DESCRIPTION OF THE TASK: Give back exactly the lines of the data below, starting with the line that has "let t := s.remoteWrite vi va bs" and going on through the line that has "def Mem.copyOf (m".
___ RECORDS PROVIDED ___
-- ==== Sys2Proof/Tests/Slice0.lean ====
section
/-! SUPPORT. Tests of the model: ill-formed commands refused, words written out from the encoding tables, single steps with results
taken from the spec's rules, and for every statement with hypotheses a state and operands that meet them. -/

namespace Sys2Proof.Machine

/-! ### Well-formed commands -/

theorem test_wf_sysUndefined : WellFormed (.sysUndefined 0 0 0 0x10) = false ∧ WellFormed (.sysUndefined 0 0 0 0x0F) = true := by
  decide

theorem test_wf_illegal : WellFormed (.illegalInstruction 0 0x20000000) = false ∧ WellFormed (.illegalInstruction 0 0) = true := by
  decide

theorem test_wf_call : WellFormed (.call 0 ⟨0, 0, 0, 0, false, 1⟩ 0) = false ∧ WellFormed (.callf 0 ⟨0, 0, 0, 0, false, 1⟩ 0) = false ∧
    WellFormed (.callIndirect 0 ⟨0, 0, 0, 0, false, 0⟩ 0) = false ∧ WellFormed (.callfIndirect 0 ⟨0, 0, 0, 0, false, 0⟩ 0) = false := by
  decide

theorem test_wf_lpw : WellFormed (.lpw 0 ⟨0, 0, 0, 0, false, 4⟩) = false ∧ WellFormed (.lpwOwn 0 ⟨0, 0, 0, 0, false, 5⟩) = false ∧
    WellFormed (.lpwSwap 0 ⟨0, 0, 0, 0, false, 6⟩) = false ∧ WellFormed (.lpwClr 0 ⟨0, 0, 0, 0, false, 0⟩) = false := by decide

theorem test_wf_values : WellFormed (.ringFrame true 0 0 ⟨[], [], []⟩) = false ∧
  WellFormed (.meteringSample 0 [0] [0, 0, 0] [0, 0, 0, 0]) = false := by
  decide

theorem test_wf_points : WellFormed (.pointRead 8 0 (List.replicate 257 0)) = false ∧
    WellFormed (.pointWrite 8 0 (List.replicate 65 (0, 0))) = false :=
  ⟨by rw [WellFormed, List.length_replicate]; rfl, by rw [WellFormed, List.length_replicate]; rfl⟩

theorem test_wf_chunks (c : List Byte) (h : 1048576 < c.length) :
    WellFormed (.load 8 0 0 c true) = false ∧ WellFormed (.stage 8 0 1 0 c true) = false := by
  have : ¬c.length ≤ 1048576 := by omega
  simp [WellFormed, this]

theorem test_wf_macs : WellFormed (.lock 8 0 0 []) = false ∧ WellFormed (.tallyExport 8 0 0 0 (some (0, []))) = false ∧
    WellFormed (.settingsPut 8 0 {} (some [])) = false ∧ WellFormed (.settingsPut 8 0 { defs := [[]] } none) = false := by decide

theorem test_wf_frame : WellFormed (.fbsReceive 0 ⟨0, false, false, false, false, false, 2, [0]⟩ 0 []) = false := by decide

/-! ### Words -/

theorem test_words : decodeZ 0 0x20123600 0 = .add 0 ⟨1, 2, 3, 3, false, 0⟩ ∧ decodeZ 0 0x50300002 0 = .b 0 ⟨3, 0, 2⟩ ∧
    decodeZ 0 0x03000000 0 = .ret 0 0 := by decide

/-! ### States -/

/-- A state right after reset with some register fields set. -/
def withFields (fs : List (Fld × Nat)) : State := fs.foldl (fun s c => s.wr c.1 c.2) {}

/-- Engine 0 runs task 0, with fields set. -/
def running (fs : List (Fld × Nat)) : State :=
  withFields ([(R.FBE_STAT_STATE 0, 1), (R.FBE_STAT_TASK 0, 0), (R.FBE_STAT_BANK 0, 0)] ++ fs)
___
___ RECORDS PROVIDED ___
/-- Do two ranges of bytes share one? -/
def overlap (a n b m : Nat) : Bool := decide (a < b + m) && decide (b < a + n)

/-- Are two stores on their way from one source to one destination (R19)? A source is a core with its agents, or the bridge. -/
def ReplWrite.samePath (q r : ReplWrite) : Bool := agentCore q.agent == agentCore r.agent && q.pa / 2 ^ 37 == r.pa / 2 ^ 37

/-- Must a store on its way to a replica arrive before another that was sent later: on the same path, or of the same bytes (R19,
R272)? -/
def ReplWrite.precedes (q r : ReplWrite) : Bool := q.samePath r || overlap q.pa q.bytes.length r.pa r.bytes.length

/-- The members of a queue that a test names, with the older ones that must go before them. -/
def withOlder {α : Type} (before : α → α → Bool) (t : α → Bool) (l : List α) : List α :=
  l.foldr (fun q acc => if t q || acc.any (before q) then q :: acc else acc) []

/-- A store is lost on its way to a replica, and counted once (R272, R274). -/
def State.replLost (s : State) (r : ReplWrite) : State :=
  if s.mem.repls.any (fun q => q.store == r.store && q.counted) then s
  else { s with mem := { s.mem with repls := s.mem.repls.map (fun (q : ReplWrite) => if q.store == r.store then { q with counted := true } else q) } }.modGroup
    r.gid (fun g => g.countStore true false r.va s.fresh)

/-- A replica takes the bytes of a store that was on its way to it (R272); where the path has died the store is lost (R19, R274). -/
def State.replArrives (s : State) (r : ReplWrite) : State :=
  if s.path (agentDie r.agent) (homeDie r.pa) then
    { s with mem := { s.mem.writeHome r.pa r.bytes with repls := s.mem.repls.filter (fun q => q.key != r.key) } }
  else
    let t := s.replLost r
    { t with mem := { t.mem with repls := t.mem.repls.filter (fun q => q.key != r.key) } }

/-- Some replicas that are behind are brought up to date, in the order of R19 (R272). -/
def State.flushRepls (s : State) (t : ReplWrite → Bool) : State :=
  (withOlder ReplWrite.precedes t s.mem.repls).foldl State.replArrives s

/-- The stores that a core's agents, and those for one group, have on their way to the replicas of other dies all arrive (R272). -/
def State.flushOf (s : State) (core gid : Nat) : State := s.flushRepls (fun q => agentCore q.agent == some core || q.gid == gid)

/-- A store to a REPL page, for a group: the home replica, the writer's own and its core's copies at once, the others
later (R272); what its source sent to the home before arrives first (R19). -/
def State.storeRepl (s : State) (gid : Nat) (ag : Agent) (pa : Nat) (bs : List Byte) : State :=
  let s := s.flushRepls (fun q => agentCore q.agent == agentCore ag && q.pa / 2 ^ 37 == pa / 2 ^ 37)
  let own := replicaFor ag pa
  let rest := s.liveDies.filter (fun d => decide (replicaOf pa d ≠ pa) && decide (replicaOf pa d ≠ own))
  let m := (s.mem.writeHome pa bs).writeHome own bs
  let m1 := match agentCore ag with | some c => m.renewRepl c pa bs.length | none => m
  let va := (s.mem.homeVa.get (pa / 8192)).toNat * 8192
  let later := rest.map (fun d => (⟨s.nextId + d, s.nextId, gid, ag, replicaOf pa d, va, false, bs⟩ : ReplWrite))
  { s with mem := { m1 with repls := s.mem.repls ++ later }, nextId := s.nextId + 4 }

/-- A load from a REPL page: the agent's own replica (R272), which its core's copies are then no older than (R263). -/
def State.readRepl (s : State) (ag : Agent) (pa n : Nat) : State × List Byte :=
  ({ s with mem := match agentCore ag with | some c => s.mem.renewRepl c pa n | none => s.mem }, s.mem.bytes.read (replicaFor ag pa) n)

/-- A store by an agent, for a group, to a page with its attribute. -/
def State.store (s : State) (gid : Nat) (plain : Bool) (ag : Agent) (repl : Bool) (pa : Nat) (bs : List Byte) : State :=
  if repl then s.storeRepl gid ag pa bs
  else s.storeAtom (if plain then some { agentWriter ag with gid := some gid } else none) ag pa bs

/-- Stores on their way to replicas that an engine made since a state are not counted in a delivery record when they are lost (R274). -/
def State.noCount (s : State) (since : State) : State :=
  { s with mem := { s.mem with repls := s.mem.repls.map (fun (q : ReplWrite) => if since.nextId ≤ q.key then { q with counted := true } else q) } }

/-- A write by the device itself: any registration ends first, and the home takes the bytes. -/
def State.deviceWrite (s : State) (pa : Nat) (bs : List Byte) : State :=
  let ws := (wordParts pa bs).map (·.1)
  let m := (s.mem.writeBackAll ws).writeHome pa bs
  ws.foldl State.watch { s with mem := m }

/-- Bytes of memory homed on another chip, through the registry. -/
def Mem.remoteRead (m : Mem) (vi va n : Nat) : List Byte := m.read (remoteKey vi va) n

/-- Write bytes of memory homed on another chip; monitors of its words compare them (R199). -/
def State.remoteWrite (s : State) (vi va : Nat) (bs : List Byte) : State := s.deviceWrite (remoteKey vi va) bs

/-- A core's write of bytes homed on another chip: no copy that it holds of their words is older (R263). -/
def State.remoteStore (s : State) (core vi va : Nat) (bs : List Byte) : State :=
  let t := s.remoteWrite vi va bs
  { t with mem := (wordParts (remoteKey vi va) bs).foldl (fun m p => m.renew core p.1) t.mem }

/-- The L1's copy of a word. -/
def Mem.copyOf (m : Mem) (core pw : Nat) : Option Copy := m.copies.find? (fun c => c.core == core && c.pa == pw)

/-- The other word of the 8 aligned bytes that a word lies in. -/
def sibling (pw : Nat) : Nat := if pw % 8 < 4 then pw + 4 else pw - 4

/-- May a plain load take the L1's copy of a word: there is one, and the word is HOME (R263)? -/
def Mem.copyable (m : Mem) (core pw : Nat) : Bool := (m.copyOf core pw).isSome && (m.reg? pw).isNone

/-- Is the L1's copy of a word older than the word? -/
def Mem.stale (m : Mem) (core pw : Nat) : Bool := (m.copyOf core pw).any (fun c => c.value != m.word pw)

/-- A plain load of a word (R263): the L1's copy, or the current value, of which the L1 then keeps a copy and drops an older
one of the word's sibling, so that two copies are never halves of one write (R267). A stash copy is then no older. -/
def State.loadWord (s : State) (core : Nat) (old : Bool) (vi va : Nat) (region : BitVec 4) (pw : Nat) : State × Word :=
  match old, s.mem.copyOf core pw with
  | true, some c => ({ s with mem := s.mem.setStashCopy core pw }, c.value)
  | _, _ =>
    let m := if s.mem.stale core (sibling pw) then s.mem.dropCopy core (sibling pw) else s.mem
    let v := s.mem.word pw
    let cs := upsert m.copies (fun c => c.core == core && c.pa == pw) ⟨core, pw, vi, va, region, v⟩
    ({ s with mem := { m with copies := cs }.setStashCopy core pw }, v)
___
WRITTEN RESPONSE:
  let t := s.remoteWrite vi va bs
  { t with mem := (wordParts (remoteKey vi va) bs).foldl (fun m p => m.renew core p.1) t.mem }

/-- The L1's copy of a word. -/
def Mem.copyOf (m : Mem) (core pw : Nat) : Option Copy := m.copies.find? (fun c => c.core == core && c.pa == pw)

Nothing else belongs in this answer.